> _Provided records_:
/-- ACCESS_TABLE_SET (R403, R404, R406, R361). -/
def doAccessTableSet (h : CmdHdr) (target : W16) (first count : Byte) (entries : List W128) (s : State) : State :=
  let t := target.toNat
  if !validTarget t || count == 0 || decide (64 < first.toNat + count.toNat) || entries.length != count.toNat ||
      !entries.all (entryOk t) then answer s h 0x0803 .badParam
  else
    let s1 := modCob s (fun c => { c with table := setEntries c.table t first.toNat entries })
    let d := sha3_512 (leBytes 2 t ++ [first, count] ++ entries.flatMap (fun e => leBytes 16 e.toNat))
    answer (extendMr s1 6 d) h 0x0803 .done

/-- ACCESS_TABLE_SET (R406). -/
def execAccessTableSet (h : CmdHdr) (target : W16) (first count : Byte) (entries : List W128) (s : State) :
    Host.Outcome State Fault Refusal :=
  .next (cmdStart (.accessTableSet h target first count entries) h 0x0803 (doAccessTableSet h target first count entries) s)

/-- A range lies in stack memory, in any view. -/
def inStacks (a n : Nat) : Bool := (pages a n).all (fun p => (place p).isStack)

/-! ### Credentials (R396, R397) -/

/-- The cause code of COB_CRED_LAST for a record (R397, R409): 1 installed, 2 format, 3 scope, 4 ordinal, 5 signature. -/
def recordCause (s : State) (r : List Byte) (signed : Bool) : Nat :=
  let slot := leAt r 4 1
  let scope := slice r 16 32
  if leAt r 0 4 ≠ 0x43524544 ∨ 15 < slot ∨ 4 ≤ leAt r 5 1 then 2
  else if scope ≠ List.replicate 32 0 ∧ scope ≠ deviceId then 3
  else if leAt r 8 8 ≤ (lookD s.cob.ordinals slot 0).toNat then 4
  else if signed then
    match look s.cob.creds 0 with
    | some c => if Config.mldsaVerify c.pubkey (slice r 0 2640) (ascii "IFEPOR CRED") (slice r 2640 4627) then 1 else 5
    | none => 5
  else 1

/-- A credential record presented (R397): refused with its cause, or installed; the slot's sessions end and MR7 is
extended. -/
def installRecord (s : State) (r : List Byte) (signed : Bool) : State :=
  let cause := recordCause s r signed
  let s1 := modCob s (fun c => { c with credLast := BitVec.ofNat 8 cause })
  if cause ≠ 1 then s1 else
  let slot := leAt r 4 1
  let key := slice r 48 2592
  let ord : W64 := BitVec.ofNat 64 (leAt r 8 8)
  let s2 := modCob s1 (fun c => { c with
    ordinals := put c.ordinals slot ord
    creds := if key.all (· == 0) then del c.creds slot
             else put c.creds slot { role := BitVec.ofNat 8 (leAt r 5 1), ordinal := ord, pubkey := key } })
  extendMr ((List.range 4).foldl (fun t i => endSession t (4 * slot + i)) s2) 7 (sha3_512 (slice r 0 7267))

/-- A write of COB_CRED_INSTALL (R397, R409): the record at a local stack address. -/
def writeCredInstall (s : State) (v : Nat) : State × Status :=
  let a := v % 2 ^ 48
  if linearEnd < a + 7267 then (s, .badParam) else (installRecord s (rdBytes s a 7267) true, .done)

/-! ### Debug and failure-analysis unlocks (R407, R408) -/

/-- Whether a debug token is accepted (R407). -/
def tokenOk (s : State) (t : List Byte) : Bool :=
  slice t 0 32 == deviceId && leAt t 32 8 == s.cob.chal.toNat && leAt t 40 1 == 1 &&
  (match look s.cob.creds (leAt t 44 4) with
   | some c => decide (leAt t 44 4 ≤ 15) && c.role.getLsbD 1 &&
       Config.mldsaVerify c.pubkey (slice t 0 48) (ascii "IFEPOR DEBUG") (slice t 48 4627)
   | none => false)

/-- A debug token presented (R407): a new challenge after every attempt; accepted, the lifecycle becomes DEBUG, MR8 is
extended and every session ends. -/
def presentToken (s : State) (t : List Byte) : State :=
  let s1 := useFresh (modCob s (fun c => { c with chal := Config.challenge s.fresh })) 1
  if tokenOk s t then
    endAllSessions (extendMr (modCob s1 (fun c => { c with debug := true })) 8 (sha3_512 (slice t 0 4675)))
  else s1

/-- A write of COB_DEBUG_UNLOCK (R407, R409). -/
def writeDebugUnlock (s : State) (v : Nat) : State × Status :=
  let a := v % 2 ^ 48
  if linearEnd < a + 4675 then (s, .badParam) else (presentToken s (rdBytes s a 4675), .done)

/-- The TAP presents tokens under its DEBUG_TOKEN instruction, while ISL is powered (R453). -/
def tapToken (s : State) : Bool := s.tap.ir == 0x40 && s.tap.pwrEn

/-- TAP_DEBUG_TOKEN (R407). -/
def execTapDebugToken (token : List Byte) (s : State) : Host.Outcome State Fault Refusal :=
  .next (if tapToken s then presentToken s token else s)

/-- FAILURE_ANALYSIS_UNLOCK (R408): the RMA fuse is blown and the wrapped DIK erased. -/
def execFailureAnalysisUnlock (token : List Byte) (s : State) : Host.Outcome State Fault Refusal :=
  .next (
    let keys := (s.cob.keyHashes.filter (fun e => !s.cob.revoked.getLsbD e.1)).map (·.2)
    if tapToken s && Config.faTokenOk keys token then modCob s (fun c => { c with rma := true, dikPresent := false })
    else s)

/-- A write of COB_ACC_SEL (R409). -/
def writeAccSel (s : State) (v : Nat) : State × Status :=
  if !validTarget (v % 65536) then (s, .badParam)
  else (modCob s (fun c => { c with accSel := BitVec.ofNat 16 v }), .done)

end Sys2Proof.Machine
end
==
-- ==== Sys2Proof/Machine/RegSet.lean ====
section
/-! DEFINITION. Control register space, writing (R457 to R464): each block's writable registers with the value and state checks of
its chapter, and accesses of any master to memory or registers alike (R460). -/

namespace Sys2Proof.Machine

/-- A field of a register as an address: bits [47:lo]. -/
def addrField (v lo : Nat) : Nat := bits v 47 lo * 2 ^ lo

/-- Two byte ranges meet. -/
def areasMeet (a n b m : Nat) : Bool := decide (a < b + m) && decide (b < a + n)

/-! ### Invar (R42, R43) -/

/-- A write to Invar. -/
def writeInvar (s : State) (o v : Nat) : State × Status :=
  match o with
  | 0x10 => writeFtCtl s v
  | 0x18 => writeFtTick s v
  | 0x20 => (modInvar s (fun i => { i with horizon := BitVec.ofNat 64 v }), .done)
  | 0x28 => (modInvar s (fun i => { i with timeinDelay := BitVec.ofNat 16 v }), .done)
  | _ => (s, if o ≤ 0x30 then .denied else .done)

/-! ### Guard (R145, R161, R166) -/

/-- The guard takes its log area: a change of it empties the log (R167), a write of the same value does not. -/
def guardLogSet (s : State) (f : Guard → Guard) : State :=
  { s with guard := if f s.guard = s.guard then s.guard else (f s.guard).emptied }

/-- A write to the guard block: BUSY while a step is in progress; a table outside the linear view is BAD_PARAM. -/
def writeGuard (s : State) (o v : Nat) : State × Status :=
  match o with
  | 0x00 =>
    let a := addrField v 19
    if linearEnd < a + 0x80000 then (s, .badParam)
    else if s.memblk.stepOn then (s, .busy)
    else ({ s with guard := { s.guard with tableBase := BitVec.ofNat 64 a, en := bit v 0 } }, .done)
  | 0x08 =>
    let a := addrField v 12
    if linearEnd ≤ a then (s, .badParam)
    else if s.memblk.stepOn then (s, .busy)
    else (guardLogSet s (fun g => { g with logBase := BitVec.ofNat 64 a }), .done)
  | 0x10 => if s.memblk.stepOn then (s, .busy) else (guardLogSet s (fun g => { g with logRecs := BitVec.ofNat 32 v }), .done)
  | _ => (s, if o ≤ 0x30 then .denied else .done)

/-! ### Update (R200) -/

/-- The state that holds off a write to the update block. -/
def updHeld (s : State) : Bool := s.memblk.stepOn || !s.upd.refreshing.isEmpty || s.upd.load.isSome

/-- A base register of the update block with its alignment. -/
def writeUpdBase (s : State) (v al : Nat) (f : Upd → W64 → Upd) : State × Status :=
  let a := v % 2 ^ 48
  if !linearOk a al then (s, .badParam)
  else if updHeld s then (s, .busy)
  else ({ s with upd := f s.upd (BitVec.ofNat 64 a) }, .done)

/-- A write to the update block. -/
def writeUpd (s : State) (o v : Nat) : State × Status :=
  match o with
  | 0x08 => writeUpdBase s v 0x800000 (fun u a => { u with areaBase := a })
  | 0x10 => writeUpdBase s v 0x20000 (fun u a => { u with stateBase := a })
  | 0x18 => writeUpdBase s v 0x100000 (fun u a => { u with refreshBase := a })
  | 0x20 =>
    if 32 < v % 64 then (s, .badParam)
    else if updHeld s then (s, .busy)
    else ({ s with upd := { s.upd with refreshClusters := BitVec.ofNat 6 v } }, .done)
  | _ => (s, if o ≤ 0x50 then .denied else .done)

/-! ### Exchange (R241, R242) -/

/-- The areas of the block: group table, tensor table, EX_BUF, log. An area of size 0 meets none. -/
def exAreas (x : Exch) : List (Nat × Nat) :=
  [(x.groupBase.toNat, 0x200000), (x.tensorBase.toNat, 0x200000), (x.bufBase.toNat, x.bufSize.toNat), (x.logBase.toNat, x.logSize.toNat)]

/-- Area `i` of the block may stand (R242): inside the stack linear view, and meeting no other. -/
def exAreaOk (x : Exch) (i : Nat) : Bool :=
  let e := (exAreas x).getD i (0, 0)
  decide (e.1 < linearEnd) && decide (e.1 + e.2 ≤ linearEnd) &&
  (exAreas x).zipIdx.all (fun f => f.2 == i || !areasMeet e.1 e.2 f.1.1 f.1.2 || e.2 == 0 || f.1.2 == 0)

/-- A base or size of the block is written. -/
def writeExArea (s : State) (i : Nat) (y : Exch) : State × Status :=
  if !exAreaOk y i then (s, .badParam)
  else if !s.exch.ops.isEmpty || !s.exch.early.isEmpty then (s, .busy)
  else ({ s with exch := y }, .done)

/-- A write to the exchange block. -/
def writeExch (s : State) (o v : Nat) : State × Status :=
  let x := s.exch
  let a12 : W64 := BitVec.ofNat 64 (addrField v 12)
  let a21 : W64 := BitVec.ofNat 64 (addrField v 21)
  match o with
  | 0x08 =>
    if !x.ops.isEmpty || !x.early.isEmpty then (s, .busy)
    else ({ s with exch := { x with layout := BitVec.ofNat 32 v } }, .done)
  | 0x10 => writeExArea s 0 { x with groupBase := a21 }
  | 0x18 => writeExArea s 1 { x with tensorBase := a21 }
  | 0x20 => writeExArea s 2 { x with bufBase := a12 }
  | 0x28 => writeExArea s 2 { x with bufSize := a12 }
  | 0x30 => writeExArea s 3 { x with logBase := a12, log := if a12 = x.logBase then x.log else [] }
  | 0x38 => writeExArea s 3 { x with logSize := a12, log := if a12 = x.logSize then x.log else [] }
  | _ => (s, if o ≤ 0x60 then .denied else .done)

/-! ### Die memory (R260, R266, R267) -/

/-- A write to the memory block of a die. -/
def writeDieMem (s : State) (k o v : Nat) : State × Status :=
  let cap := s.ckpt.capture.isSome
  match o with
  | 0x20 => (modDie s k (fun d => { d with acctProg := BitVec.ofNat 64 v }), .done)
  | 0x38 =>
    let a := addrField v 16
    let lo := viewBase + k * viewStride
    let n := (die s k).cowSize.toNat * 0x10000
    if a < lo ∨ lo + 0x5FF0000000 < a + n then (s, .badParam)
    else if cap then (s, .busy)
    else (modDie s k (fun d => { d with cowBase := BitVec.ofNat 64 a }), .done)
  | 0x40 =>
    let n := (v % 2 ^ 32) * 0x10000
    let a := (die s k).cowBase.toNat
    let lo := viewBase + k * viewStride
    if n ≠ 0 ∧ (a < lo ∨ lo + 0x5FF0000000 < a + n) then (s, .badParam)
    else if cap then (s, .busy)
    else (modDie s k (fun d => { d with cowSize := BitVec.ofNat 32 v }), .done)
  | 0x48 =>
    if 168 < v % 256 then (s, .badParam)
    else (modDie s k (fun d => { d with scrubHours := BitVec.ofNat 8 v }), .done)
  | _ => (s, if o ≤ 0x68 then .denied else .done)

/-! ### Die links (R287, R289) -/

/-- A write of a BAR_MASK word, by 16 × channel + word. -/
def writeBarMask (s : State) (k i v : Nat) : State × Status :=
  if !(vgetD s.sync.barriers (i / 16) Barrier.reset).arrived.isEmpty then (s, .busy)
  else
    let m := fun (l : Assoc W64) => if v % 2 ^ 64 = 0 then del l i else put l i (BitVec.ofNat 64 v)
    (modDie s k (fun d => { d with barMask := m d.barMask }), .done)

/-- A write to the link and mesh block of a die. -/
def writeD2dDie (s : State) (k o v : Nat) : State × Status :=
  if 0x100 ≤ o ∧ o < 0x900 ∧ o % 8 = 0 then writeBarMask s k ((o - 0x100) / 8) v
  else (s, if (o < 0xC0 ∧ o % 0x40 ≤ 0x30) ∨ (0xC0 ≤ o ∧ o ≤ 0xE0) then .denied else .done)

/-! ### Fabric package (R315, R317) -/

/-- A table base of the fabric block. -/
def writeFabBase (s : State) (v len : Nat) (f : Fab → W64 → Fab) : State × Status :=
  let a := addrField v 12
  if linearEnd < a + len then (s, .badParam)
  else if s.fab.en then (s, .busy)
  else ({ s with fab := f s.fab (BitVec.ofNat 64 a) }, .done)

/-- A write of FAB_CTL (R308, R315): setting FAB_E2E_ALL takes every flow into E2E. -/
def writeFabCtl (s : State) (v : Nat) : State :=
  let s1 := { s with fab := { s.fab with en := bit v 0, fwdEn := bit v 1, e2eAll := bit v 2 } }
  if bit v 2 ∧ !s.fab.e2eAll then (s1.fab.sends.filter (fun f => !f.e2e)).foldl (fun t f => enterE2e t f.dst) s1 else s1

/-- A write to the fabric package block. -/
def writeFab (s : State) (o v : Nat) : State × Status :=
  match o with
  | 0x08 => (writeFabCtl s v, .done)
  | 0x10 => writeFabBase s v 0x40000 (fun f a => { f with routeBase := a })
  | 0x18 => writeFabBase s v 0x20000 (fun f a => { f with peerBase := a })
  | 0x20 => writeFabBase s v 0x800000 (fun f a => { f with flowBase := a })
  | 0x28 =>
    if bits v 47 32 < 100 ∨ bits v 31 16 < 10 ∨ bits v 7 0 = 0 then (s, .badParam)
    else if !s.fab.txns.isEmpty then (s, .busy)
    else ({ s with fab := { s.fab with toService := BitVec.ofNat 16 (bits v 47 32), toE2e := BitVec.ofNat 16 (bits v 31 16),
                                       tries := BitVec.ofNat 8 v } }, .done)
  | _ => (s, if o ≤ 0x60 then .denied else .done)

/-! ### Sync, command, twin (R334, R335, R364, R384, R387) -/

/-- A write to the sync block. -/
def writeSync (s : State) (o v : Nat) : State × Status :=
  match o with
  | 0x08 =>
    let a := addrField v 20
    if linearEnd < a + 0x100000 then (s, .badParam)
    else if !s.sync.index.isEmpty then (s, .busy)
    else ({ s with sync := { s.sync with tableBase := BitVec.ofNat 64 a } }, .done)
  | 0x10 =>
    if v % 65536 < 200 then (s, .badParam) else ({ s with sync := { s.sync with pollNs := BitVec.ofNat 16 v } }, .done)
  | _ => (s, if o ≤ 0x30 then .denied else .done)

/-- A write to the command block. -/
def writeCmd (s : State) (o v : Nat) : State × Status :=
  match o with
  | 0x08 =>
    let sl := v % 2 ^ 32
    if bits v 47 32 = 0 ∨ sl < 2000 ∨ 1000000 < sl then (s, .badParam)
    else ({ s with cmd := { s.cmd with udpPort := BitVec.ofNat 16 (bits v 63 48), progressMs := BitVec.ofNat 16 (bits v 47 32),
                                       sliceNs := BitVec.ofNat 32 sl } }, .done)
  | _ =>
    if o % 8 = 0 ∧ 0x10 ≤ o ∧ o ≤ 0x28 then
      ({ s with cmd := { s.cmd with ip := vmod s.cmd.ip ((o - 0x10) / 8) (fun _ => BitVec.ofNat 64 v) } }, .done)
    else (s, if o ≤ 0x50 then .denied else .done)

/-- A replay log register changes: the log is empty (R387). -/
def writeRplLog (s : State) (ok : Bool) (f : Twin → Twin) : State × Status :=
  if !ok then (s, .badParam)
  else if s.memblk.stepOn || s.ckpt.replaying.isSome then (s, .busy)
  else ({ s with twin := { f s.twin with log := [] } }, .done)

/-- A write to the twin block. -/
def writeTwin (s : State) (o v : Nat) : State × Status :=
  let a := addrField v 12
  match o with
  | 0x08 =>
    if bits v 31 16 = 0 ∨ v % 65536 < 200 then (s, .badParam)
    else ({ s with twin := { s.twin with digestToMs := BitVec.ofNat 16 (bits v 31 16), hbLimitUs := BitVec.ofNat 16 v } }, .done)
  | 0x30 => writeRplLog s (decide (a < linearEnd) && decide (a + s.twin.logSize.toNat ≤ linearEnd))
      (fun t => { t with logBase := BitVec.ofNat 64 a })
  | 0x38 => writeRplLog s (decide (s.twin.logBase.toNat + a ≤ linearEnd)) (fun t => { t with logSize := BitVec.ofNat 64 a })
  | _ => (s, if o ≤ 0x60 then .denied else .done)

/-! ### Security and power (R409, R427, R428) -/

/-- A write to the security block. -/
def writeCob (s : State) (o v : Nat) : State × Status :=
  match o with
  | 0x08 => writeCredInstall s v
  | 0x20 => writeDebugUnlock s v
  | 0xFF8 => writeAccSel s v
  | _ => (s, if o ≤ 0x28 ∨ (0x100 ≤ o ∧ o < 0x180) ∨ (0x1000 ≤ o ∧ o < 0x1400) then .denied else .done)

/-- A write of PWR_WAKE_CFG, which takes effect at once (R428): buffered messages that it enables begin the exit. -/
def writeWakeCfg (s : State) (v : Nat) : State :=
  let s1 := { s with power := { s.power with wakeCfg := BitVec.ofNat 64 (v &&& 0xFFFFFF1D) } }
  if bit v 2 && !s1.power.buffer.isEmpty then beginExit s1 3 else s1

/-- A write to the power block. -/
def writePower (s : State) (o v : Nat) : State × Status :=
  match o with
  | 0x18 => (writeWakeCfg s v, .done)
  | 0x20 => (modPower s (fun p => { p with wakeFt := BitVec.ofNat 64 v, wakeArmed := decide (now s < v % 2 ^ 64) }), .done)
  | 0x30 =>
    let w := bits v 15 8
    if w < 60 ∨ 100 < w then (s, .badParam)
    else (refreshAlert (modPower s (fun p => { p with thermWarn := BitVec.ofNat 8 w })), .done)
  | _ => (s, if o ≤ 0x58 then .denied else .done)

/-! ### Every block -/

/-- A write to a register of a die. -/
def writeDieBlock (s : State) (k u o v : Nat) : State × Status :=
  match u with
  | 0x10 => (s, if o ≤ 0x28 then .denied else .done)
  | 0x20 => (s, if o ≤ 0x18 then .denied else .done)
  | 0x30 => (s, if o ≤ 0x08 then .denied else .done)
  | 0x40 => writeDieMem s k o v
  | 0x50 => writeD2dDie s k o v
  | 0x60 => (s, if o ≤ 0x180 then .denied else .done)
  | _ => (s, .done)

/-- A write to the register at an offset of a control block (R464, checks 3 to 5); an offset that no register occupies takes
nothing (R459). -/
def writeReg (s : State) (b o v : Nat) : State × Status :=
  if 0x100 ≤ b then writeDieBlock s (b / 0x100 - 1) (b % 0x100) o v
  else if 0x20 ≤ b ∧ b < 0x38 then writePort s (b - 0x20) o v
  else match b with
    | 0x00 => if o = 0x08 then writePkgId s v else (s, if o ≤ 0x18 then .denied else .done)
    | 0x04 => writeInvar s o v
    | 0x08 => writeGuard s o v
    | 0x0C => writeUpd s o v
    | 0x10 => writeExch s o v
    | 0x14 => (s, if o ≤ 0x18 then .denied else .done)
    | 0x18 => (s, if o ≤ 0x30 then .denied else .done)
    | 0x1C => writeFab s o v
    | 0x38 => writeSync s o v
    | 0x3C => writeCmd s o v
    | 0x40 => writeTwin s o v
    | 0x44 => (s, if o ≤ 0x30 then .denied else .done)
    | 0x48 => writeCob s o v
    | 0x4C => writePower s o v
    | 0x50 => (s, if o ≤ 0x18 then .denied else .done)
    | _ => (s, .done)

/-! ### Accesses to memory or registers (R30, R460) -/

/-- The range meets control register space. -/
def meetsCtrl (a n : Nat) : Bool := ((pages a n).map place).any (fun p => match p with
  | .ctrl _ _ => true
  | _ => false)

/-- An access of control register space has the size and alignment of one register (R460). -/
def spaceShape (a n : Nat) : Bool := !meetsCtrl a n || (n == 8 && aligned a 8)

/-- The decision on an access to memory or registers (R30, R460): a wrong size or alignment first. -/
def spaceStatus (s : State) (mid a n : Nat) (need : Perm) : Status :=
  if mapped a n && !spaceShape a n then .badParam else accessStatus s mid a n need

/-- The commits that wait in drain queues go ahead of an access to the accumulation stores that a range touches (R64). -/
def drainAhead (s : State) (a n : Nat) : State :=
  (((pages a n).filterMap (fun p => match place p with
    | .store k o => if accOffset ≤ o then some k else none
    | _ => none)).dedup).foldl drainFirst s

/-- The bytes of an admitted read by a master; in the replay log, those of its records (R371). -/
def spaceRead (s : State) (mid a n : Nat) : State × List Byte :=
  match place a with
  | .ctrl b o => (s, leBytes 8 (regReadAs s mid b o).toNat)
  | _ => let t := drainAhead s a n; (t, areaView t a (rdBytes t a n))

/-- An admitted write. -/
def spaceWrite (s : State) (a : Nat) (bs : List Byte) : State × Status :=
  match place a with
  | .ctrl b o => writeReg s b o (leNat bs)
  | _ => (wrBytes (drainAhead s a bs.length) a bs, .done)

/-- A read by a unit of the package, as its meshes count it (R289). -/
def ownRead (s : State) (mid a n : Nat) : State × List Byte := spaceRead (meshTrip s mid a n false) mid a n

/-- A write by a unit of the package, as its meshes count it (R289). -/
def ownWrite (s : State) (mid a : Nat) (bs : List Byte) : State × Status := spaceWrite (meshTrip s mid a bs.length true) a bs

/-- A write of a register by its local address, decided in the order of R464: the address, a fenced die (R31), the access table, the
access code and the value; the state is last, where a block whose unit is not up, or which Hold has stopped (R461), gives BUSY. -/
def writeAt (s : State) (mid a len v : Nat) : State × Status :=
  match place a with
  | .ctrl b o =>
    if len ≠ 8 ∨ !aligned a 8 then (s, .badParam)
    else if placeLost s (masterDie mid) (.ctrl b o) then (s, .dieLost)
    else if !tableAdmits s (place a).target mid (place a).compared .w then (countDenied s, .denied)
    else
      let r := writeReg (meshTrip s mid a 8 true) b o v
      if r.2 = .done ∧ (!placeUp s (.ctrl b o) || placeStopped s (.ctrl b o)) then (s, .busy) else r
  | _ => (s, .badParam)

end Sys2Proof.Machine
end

> _Work instructions_:
The required output is the stretch of entries above from the line containing "R406, R361). -/" through the line containing "h 0x0803 .badParam", reproduced exactly.

> _Solution to this exercise_:
/-- ACCESS_TABLE_SET (R403, R404, R406, R361). -/
def doAccessTableSet (h : CmdHdr) (target : W16) (first count : Byte) (entries : List W128) (s : State) : State :=
  let t := target.toNat
  if !validTarget t || count == 0 || decide (64 < first.toNat + count.toNat) || entries.length != count.toNat ||
      !entries.all (entryOk t) then answer s h 0x0803 .badParam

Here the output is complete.